(Saved data entries)

######

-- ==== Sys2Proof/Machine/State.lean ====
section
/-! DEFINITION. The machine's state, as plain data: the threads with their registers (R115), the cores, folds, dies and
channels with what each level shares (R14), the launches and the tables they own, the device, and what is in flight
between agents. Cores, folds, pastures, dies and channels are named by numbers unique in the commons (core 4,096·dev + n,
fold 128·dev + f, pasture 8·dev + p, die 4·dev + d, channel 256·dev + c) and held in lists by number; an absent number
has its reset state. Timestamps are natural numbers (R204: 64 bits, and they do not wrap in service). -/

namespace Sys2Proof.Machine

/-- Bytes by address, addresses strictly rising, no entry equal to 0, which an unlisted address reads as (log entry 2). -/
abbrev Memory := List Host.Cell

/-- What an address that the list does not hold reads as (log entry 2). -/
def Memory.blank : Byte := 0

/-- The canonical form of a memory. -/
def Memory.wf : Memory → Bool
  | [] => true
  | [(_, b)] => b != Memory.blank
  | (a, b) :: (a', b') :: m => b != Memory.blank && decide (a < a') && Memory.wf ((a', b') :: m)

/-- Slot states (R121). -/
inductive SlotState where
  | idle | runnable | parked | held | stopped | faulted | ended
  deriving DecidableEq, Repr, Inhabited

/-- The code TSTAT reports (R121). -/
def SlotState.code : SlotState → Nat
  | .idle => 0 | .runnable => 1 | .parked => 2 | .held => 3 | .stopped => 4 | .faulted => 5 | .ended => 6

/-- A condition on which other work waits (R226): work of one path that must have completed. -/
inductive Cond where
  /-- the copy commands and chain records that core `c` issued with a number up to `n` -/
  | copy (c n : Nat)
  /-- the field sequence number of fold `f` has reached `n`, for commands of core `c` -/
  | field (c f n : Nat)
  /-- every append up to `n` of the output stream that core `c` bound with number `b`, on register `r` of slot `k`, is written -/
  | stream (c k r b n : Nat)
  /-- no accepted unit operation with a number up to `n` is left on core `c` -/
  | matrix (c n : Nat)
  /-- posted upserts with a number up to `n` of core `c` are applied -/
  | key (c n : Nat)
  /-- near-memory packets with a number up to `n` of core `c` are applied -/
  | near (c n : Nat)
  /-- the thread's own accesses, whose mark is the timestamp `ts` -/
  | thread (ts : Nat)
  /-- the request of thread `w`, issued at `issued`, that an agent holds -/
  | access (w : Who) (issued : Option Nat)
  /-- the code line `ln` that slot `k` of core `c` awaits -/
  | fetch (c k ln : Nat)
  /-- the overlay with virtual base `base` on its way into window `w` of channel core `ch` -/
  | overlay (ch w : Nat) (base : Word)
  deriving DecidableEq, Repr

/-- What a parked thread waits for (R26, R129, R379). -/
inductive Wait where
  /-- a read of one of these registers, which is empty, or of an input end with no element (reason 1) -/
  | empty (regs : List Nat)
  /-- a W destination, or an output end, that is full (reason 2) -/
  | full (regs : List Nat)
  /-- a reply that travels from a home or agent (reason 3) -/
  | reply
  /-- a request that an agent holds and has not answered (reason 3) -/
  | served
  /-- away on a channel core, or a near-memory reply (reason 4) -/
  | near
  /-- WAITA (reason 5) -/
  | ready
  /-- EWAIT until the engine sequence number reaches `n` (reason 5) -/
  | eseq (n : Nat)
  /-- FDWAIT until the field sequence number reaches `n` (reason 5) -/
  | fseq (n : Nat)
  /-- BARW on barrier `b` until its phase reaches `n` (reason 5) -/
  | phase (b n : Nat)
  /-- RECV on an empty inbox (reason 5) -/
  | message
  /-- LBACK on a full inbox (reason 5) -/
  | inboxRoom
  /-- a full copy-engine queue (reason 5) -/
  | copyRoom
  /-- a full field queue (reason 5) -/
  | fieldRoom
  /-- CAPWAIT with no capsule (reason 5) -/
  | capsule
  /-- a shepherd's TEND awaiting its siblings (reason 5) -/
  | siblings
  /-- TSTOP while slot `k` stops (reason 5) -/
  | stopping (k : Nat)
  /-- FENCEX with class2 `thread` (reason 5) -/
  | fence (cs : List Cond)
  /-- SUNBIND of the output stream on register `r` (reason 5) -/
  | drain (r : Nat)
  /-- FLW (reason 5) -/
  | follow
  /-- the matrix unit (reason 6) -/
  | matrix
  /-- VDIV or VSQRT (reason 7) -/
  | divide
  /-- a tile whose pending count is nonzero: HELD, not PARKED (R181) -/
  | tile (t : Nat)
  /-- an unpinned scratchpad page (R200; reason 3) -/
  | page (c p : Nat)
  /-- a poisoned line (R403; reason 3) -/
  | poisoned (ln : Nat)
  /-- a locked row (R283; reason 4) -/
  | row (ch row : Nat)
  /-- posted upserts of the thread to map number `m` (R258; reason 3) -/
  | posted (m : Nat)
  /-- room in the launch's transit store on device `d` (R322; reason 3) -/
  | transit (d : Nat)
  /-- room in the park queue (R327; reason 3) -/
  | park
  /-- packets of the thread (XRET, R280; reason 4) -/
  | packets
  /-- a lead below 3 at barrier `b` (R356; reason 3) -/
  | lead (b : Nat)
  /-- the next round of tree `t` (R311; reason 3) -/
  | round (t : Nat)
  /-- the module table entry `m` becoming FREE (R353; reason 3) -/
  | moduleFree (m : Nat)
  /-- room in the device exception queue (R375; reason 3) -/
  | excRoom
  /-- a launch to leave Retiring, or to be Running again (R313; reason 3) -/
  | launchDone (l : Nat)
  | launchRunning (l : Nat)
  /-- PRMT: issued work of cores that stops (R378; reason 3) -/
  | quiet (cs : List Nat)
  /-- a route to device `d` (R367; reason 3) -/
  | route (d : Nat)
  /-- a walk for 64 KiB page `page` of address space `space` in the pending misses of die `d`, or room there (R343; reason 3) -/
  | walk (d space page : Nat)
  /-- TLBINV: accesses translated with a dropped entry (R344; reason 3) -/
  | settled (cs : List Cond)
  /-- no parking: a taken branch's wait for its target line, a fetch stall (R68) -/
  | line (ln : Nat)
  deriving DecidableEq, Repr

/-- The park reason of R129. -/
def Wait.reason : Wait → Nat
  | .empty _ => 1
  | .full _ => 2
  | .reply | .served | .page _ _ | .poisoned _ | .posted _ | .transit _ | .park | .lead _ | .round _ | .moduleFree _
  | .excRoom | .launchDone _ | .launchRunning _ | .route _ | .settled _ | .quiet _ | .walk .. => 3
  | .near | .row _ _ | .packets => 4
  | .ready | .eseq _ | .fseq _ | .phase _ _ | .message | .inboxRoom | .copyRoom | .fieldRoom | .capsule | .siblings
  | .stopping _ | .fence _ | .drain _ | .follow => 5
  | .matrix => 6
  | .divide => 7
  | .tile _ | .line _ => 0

######

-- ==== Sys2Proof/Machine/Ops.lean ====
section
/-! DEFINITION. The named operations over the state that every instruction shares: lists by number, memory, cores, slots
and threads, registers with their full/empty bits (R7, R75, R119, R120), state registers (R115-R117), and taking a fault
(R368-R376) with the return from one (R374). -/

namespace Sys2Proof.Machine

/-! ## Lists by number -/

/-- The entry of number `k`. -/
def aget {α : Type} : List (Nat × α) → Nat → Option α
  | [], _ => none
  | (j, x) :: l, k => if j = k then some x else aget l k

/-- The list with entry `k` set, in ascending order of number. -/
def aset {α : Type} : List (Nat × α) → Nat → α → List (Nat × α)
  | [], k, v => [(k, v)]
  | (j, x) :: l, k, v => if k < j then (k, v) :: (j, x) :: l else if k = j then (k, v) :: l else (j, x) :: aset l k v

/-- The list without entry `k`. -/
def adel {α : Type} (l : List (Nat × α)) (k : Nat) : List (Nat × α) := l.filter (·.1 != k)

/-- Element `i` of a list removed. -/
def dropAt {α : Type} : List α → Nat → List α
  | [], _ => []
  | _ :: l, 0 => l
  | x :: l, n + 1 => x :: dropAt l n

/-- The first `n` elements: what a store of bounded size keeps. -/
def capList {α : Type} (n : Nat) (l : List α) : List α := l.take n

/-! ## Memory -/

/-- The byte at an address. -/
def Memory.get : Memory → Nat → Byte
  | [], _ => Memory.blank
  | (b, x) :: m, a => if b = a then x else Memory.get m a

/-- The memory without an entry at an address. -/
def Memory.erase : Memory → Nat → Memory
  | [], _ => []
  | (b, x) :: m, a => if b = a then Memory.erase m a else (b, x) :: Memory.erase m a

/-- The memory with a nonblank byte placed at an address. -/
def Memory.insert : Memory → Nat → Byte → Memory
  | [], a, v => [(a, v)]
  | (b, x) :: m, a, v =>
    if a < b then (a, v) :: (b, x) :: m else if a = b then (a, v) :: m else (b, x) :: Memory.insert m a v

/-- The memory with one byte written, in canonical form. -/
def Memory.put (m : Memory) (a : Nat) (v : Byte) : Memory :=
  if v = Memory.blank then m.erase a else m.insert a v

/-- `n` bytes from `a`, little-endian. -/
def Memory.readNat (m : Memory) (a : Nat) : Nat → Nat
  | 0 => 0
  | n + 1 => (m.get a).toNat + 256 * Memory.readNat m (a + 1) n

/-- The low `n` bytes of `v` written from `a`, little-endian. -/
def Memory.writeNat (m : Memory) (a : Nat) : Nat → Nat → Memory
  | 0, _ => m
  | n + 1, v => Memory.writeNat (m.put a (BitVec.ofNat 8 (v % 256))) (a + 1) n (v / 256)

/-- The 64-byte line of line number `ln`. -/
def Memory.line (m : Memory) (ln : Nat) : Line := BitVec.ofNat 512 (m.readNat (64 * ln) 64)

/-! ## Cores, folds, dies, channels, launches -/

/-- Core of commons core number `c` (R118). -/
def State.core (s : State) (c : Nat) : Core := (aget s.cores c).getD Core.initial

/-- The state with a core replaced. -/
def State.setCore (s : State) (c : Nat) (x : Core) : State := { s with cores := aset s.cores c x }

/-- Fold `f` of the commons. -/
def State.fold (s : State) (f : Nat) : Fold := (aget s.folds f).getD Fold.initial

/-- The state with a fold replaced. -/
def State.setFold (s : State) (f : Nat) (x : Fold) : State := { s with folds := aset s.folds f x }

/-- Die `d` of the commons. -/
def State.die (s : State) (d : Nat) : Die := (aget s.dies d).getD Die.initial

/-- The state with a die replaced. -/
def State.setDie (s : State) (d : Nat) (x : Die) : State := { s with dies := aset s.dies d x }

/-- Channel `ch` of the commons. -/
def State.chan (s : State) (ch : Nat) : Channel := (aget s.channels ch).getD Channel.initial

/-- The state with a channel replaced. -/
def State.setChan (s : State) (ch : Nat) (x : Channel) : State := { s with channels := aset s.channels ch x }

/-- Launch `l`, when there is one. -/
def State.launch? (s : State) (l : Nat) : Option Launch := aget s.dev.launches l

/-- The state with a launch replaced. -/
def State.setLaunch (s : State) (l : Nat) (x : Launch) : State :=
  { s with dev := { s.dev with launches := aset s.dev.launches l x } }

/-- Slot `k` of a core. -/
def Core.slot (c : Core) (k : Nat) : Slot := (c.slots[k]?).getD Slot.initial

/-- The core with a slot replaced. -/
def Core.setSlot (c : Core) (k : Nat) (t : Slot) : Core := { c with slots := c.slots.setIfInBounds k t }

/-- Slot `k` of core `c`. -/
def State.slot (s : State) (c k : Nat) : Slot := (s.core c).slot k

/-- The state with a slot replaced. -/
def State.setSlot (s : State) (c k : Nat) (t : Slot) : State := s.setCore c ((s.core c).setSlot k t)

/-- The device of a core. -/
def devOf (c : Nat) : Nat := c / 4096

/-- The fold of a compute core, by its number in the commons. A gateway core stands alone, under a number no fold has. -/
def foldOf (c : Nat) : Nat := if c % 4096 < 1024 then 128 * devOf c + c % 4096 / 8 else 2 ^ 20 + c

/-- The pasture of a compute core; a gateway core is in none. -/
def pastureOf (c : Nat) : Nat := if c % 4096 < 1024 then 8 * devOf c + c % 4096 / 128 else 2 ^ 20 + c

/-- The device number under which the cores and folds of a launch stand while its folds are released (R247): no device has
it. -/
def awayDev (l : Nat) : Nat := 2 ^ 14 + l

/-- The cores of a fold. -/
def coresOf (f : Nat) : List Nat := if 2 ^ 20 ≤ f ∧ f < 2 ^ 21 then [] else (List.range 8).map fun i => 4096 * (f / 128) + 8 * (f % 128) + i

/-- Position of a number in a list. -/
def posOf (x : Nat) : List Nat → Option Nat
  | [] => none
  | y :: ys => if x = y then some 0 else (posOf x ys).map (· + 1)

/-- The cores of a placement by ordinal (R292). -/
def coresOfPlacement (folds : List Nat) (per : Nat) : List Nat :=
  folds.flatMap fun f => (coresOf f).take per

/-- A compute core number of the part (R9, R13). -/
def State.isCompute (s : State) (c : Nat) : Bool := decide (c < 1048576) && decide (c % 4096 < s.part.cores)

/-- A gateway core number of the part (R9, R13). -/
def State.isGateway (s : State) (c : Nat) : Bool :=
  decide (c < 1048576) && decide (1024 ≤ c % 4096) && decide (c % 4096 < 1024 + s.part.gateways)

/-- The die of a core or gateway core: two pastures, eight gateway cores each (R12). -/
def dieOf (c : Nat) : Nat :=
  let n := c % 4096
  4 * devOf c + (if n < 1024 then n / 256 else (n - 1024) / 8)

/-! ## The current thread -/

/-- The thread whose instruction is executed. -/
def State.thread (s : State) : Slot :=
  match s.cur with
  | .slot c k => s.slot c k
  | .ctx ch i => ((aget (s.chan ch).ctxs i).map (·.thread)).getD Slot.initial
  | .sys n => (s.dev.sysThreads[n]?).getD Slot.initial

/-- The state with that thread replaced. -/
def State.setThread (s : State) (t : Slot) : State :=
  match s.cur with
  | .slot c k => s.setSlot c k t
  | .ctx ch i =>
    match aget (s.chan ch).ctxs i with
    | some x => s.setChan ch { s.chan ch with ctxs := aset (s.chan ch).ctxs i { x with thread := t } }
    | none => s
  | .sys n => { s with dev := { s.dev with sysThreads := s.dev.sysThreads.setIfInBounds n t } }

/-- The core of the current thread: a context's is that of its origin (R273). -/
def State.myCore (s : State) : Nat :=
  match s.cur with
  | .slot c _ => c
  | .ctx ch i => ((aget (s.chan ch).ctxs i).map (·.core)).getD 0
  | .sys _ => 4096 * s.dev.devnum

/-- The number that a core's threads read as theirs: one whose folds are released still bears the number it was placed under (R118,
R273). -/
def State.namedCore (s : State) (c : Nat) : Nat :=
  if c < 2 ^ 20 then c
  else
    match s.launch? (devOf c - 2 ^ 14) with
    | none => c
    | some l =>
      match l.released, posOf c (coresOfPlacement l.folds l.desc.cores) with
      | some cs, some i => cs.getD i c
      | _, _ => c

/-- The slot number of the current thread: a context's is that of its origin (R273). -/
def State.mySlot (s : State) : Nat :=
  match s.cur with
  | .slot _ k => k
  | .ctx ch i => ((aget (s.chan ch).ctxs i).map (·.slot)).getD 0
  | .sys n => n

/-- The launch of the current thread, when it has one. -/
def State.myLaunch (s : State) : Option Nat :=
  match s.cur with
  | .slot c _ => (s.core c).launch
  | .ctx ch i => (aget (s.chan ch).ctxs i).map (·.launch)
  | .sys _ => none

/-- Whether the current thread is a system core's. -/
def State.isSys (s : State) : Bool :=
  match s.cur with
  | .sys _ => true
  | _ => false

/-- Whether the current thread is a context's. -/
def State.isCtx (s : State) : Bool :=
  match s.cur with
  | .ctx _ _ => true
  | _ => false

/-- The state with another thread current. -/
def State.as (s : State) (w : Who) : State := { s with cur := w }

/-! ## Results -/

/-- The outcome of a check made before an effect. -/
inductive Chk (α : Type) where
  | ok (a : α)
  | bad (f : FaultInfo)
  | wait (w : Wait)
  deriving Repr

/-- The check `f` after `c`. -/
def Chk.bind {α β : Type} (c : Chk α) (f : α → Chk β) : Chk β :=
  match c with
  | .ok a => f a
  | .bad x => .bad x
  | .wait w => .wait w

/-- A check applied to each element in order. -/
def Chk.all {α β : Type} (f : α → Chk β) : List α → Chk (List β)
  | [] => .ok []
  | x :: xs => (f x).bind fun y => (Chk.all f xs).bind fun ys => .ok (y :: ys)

######

• [What you need to do]:
Whenever "empty" occurs in a line of the entries, copy that line.

• [Exercise response]:
  /-- a read of one of these registers, which is empty, or of an input end with no element (reason 1) -/
  | empty (regs : List Nat)
  /-- RECV on an empty inbox (reason 5) -/
  | .empty _ => 1
and threads, registers with their full/empty bits (R7, R75, R119, R120), state registers (R115-R117), and taking a fault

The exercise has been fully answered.